Collected data entries

***

-- ==== Sys2Proof/Certificates/Slice0/Obligations.lean ====
section
/-!
DEFINITION. The statements for the provers. Each is about one command or a few of one shape, about what every
step keeps, or about a byte image. A statement about a command says which state it answers, and with it which
parts of the state stand as they were: a state written `{ s with a := t.a }` differs from `s` in `a` alone. The
hypotheses are on the state and the operands.
-/

open Sys2Proof Sys2Proof.Machine

/-! ## The step, and what every command keeps -/

/-- The step takes the command at the front and carries it out with the rest still waiting. On an empty queue it
idles: that clause is the model's choice (notes/assumptions/2.md), and no rule of the spec. -/
def Obligations.StepRunsTheFrontCommand : Prop :=
  (∀ (c : Instr) (rest : List Instr) (s : State),
    s.pending = c :: rest → step s = exec c { s with pending := rest }) ∧
  ∀ s : State, s.pending = [] → step s = .next s

/-- Every command completes, whatever the state and its operands, and leaves the commands that wait alone. That the part
has no fault and no command without an effect is the model's reading of the spec (DEDUCED, notes/assumptions/44.md):
the spec gives every row an effect in every state, if only that it leaves the part as it was, and names no stop. -/
def Obligations.EveryCommandCompletesAndLeavesTheQueue : Prop :=
  ∀ (c : Instr) (s : State), ∃ t, exec c s = .next t ∧ t.pending = s.pending

/-- The invariants hold after the power-on reset (R12, R46, R52, R87, R105, R136, R151, R161), those of the record pool
and of the room lists among them. The levels of the lines from outside are the model's choice
(notes/assumptions/1.md), and no clause reads them. -/
def Obligations.InvariantsHoldAtReset : Prop :=
  State.reset.clock.Legal ∧ State.reset.engine.Legal ∧ State.reset.exceptions.Legal ∧
    State.reset.catering.Legal ∧ State.reset.settings.Legal ∧ State.reset.loop.Legal ∧
    (∀ a, (State.reset.panels.get a).Legal) ∧
    State.reset.store.Legal ∧ NewIdInHand State.reset ∧
    ListsLegal State.reset ∧ ListsAgree State.reset ∧ PlacementClear State.reset

/-- Every step keeps the clock within the ranges of `01` 1.1, at 0 while UNSET and with the sub-second count 0
while it does not run, where the commands that wait fit the fields that carry them (R1, R2, R8, R12). -/
def Obligations.StepKeepsTheClockLegal : Prop :=
  ∀ s t : State, s.clock.Legal → (∀ c, c ∈ s.pending → c.wf = true) → step s = .next t →
    t.clock.Legal ∧ ∀ c, c ∈ t.pending → c.wf = true

/-- Every step keeps the bounds of what can queue, and the days of the load pages: at most 16 entries in the admission
queue, and none while the engine is IDLE (R49, R50); at most 5 frames in the move stack (R74); the class counters,
notice queues and lost counts within theirs (R155, R156); each page carrying a day of its own number modulo 14
(R105). Every step keeps each cell of the pool on the free list or with one record, 3072 in all (R29), and ids
unique (R35), a BOOK past its check for a duplicate naming an id that has no record. Every step keeps each room list
in the order of its spans, none overlapping (R37), and at most one of its bookings CHECKED_IN (R97), where the lists
hold records that belong in them and what the engine has in hand to insert has been found free there. -/
def Obligations.StepKeepsTheQueuesAndPagesLegal : Prop :=
  ∀ s t : State, step s = .next t →
    (s.engine.Legal → s.exceptions.Legal → s.catering.Legal →
      t.engine.Legal ∧ t.exceptions.Legal ∧ t.catering.Legal) ∧
    (s.store.Legal → NewIdInHand s → t.store.Legal ∧ NewIdInHand t) ∧
    (ListsLegal s → ListsAgree s → PlacementClear s → ListsLegal t)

***

### Work instruction:
Your answer should be the lines above from the one containing "queue, and none" through the one containing "(R105). Every step", copied exactly and with both ends kept.

### Result for this exercise:
queue, and none while the engine is IDLE (R49, R50); at most 5 frames in the move stack (R74); the class counters,
notice queues and lost counts within theirs (R155, R156); each page carrying a day of its own number modulo 14
(R105). Every step keeps each cell of the pool on the free list or with one record, 3072 in all (R29), and ids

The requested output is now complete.